What is the deadline and what happens if I miss it?
The deadline is 31 December 2026, and for active companies it falls earlier — the redenomination must be filed no later than with the next entry in the company file (Art. 32(4) ЗВЕРБ). If you miss it, the company faces a property fine of BGN 150–1,500 (€77–767), doubled on repetition (Art. 59(5)(7) ЗВЕРБ), and the capital keeps an untidy automatic figure.
Is there a state fee?
No. Under Art. 32(4) ЗВЕРБ, no state fee is due for announcing the adjusted documents — this is confirmed by the Registry Agency. That is why our price has no "included fees" — the fee is €0.00 for everyone.
At what rate is the capital recalculated?
At the fixed rate of 1 EUR = 1.95583 BGN (Art. 5 ЗВЕРБ). The result is rarely a round number — so the law allows the capital to be adjusted by up to ±5% to reach a clean figure. Which rounding is advantageous for your company is assessed by the lawyer at the drafting stage.
What information do you need from me?
The company's UIC and the applicant's contact details.

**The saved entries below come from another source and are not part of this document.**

theorem State.endPattern_readied (s : State) (c : CtxId) : (s.endPattern c).readied = s.readied := by
  unfold State.endPattern
  dsimp only
  split <;> rfl

theorem State.retestPattern_readied (s : State) (c : CtxId) (reason : Reason) : (s.retestPattern c reason).readied = s.readied := by
  unfold State.retestPattern
  split
  · rfl
  · split
    · exact (State.endPattern_readied ..).trans ((State.deliver_readied ..).trans
        (State.keeps_foldl State.readied _ (fun _ _ => State.abortStep_readied ..) _ s))
    · rfl

theorem State.retestFrom_readied (reason : Reason) (ts : List (CtxId × Step)) (kept : List Item) (s : State) :
    (State.retestFrom reason ts kept s).readied = s.readied := by
  induction ts generalizing kept s with
  | nil => rfl
  | cons p ts ih =>
    unfold State.retestFrom
    split
    · exact ih ..
    · extract_lets new ok
      split
      · exact ih ..
      · exact (ih ..).trans (State.abortStep_readied ..)

theorem State.dispatch_readied (s : State) : s.dispatch.readied = s.readied := (congrArg State.readied s.dispatch_still :)

theorem State.retestAll_readied (s : State) (reason : Reason) : (s.retestAll reason).readied = s.readied :=
  (State.dispatch_readied _).trans ((State.retestFrom_readied ..).trans
    (State.keeps_foldl State.readied _ (fun u c => State.retestPattern_readied u c reason) allCtx s))

theorem State.haltAdmission_readied (s : State) : s.haltAdmission.readied = s.readied := by
  unfold State.haltAdmission
  refine (State.keeps_foldl State.readied _ (fun u p => ?_) _ _).trans rfl
  split
  · exact State.abortStep_readied ..
  · rfl

theorem State.adoptUse_readied (s : State) (new : Vector ClusterUse 28) : (s.adoptUse new).readied = s.readied := by
  obtain ⟨mem, ctxs, h⟩ := s.adoptUse_rest new
  rw [h]
  rfl

theorem State.journal_readied (s : State) (b : JBody) : (s.journal b).readied = s.readied := rfl

theorem State.journalRetire_readied (s : State) (u : HwUnit) : (s.journalRetire u).readied = s.readied := by
  obtain ⟨queue, h, -⟩ := s.journalRetire_rest u
  rw [h]
  rfl

theorem State.failCluster_readied (s : State) (c : Fin 28) : (s.failCluster c).readied = s.readied := by
  unfold State.failCluster
  split
  · rfl
  · exact State.journalRetire_readied ..
  · split
    · rw [State.journal_readied, State.adoptUse_readied]
    · exact (State.journalRetire_readied ..).trans (State.adoptUse_readied ..)

theorem State.failRegion_readied (s : State) (r : Fin 4) : (s.failRegion r).readied = s.readied := by
  unfold State.failRegion
  extract_lets use
  rw [State.journalRetire_readied, State.adoptUse_readied]

theorem State.failArray_readied (s : State) (c : Fin 28) (k : Fin 2) (i : Fin 4) : (s.failArray c k i).readied = s.readied := by
  unfold State.failArray
  extract_lets core other live s1 s2
  have h2 : s2.readied = s.readied := State.journalRetire_readied s1 _
  clear_value s2
  split
  · split
    · exact (State.failCluster_readied ..).trans h2
    · exact h2
  · split
    · exact (State.failCluster_readied ..).trans h2
    · exact h2
  · exact h2

theorem State.loseModule_readied (s : State) (m : Module) : (s.loseModule m).readied = s.readied := by
  unfold State.loseModule
  split
  · rfl
  · refine (State.retestAll_readied ..).trans ?_
    cases m <;> rfl

theorem State.loseChannel_readied (s : State) (c : Fin 256) : (s.loseChannel c).readied = s.readied := by
  unfold State.loseChannel
  split
  · rfl
  · extract_lets hbm chan s1 set sig s2 slu hbm2 s3 m
    have h2 : s2.readied = s.readied := rfl
    have h3 : s3.readied = s2.readied := by
      unfold s3
      split <;> rfl
    clear_value s2 s3
    split
    · exact (State.retestAll_readied ..).trans (h3.trans h2)
    · exact (State.haltAdmission_readied _).trans h2

theorem State.takeOut_readied (s : State) (u : HwUnit) : (s.takeOut u).readied = s.readied := by
  cases u with
  | array c k i => exact s.failArray_readied c k i
  | cluster c => exact s.failCluster_readied c
  | region r => exact s.failRegion_readied r
  | die d => exact State.keeps_foldl State.readied _ State.failRegion_readied _ s
  | requestLine => rfl
  | d2dModule m => exact s.loseModule_readied (.d2d m)
  | fordModule d m => exact s.loseModule_readied (.ford d m)
  | hbmChannel c => exact s.loseChannel_readied c
  | _ => exact State.journalRetire_readied ..

/-! ### The units that failed -/

theorem State.record_readied (s : State) (g : Sig) : (s.record g).readied = s.readied := rfl

theorem State.retireUnit_readied (s : State) (u : HwUnit) : (s.retireUnit u).readied = s.readied := by
  unfold State.retireUnit
  rw [State.record_readied, State.takeOut_readied]

theorem State.testFail_readied (s : State) (u : HwUnit) : (s.testFail u).readied = s.readied := by
  unfold State.testFail
  split
  · rfl
  · rw [State.retireUnit_readied]
    rfl

theorem State.Wears.testFail (s : State) (u : HwUnit) : State.Wears s (s.testFail u) := by
  unfold State.testFail
  split
  · exact .refl s
  · exact State.Wears.trans (t := { s with boot := { s.boot with testFails := satInc s.boot.testFails } })
      (.of_units rfl rfl rfl rfl rfl fun _ h => h) (State.retireUnit_wears ..)

theorem State.testFail_bad (s : State) (u : HwUnit) : (s.testFail u).knownBad u = true := by
  unfold State.testFail
  split
  case isTrue hbad => exact hbad
  case isFalse => exact (State.retireUnit_retired ..).1

/-- Every unit of the list has left service. -/
theorem State.testFails_bad (l : List HwUnit) (s : State) : ∀ u ∈ l, (l.foldl State.testFail s).knownBad u = true :=
  foldl_reaches (P := fun u (t : State) => t.knownBad u = true) State.testFail State.testFail_bad
    (fun t u v hv => (State.Wears.testFail t u).bad v hv) l s

/-! ### The grade at the end of the test -/

theorem State.bootGrade_of_hw {s t : State} (hhw : t.hw = s.hw) (hfuse : t.fuse = s.fuse) (hrec : t.boot.reconciled = s.boot.reconciled) :
    t.bootGrade = s.bootGrade := by
  have hgrade := State.gradeNow_of_hw hhw
  have hsum : t.grade = s.grade := (congrArg (·.1) hgrade :)
  have hox : t.oxbows = s.oxbows := funext fun d => by simp only [State.oxbows, hhw]
  simp only [State.bootGrade, hfuse, hrec, hsum, hox]

/-- The device with its effective grade taken and not yet measured. -/
def State.graded (s : State) : State :=
  let s1 := if s.boot.lastGrade = s.gradeNow then s else s.journal (.grade s.gradeNow.1 s.gradeNow.2.1 s.gradeNow.2.2)
  { s1 with boot := { s1.boot with
    lastGrade := s.gradeNow, below := decide (s.gradeNow.1 < s.fuse.arrays) || decide (s.gradeNow.2.1 + s.gradeNow.2.2 < s.fuse.oxbows)
    reconciled := true, phase := .reconcile } }

theorem State.graded_rest (s : State) : ∃ queue, s.graded = { s with boot := { s.boot with
    queue := queue, lastGrade := s.gradeNow
    below := decide (s.gradeNow.1 < s.fuse.arrays) || decide (s.gradeNow.2.1 + s.gradeNow.2.2 < s.fuse.oxbows)
    reconciled := true, phase := .reconcile } } := by
  unfold State.graded
  dsimp only
  split
  · exact ⟨_, rfl⟩
  · exact ⟨_, rfl⟩

theorem State.setGrade_rest (s : State) : ∃ intg out, s.setGrade =
    { s.graded.measure 2 (sha256 (leBytes 4 s.graded.bootGrade.toNat)) with intg := intg, out := out } := by
  unfold State.setGrade
  extract_lets g below s1 boot s2 s3 sig u
  have hu : u = s3 := rfl
  clear_value u s3
  subst hu
  split
  · exact ⟨_, _, rfl⟩
  · exact ⟨_, _, rfl⟩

We ask for no documents and no scanned ID cards: the Commercial Register is public (Art. 11 CRRNPLEA) and the lawyer checks the company file directly. We only contact you again if something in the file requires your decision.
Is a notary required?
In the common case (EOOD and OOD) — no. The documents are signed by the owner/partners and by the company's representative (the manager), and the lawyer files them electronically with a qualified electronic signature. If your particular case requires notarization, we will tell you in advance — the review and assessment are included in the price, at no extra charge.
How long does it all take?
Our internal turnaround is two business days — from payment to a set ready for signature. The entry itself rests with the Commercial Register: under Art. 19(2) CRRNPLEA the officer reviews the application and makes the entry once three business days from filing have elapsed — in practice 3–5 business days, longer at peak times. We track the file and notify you on the day of entry.
Can I combine redenomination with other company changes?
Yes — and it is often sensible: the law requires the adjustment to be filed no later than with your next application for entry. A change of manager, address or scope of activity can go through in the same procedure. Tell us what you are planning and you will receive a combined quote.
What happens if the Commercial Register refuses?
If the refusal is due to the documents we prepared — we correct them and re-file entirely at our expense. That is why every set goes through a lawyer's review before filing: refusals are the exception, not your risk.
Which companies does the obligation apply to?
All commercial companies with capital registered in lev: EOOD, OOD, AD, EAD, KDA, DPK. Sole traders (ET) have no registered capital and owe no adjustment. For AD/EAD the procedure is more complex (share nominal values, majorities) — for these we prepare an individual quote.